■ What needs to be done ■
In the data, extract each line that holds the string "hyphen".

■ Saved entries ■
========================

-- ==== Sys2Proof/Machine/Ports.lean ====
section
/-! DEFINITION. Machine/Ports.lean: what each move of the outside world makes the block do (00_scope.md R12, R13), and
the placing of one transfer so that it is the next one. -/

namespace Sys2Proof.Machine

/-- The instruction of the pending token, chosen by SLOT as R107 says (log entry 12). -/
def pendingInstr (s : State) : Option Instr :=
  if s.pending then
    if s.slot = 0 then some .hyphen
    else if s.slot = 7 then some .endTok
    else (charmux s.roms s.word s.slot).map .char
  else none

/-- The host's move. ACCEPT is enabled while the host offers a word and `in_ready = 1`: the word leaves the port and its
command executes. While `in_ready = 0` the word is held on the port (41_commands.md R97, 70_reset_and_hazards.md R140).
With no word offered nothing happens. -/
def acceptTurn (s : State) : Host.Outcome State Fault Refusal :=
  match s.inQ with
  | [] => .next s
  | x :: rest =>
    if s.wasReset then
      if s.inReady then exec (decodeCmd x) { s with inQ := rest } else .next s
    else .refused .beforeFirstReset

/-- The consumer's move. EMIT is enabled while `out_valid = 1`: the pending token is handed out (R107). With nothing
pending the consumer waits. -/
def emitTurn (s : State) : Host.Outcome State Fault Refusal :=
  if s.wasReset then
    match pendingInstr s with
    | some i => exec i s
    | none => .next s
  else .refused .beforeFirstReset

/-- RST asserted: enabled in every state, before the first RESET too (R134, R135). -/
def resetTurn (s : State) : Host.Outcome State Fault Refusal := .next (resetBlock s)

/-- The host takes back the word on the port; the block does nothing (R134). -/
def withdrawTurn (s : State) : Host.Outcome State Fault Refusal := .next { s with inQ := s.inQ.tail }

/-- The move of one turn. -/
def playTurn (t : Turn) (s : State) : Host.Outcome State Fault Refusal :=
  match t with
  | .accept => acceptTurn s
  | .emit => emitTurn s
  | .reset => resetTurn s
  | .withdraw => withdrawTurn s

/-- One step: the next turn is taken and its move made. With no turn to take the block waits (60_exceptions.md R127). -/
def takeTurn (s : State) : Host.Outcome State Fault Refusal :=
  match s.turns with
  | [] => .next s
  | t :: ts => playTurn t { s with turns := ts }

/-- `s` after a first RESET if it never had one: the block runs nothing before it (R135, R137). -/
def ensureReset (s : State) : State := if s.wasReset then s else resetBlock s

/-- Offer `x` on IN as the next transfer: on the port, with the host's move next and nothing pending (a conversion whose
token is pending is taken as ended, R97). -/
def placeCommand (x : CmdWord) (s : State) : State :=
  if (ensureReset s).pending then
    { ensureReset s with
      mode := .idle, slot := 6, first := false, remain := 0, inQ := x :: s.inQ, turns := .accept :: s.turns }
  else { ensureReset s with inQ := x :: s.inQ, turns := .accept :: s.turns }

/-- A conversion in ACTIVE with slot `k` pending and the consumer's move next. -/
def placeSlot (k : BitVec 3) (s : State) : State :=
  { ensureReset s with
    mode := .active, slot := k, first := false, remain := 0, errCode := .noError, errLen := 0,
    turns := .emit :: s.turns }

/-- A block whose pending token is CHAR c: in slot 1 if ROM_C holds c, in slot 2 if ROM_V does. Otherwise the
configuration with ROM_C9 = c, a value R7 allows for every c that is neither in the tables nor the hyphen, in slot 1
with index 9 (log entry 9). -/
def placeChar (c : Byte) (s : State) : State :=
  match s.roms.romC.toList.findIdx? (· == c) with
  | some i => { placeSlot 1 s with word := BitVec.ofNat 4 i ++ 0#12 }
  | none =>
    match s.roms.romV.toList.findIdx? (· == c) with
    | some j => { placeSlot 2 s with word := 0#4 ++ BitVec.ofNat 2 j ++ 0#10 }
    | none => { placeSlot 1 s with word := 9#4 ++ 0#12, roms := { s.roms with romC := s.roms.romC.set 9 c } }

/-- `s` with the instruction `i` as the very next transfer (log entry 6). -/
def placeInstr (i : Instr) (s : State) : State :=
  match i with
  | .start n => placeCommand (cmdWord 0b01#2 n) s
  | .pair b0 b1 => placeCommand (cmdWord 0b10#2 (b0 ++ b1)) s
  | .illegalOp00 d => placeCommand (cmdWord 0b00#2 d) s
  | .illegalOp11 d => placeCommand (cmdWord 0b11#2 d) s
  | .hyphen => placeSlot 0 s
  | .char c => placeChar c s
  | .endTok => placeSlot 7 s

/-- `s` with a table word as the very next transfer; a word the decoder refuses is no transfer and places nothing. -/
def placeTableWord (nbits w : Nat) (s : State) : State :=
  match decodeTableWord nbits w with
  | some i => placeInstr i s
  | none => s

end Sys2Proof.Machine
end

========================

■ Result of this exercise ■
    if s.slot = 0 then some .hyphen
configuration with ROM_C9 = c, a value R7 allows for every c that is neither in the tables nor the hyphen, in slot 1
  | .hyphen => placeSlot 0 s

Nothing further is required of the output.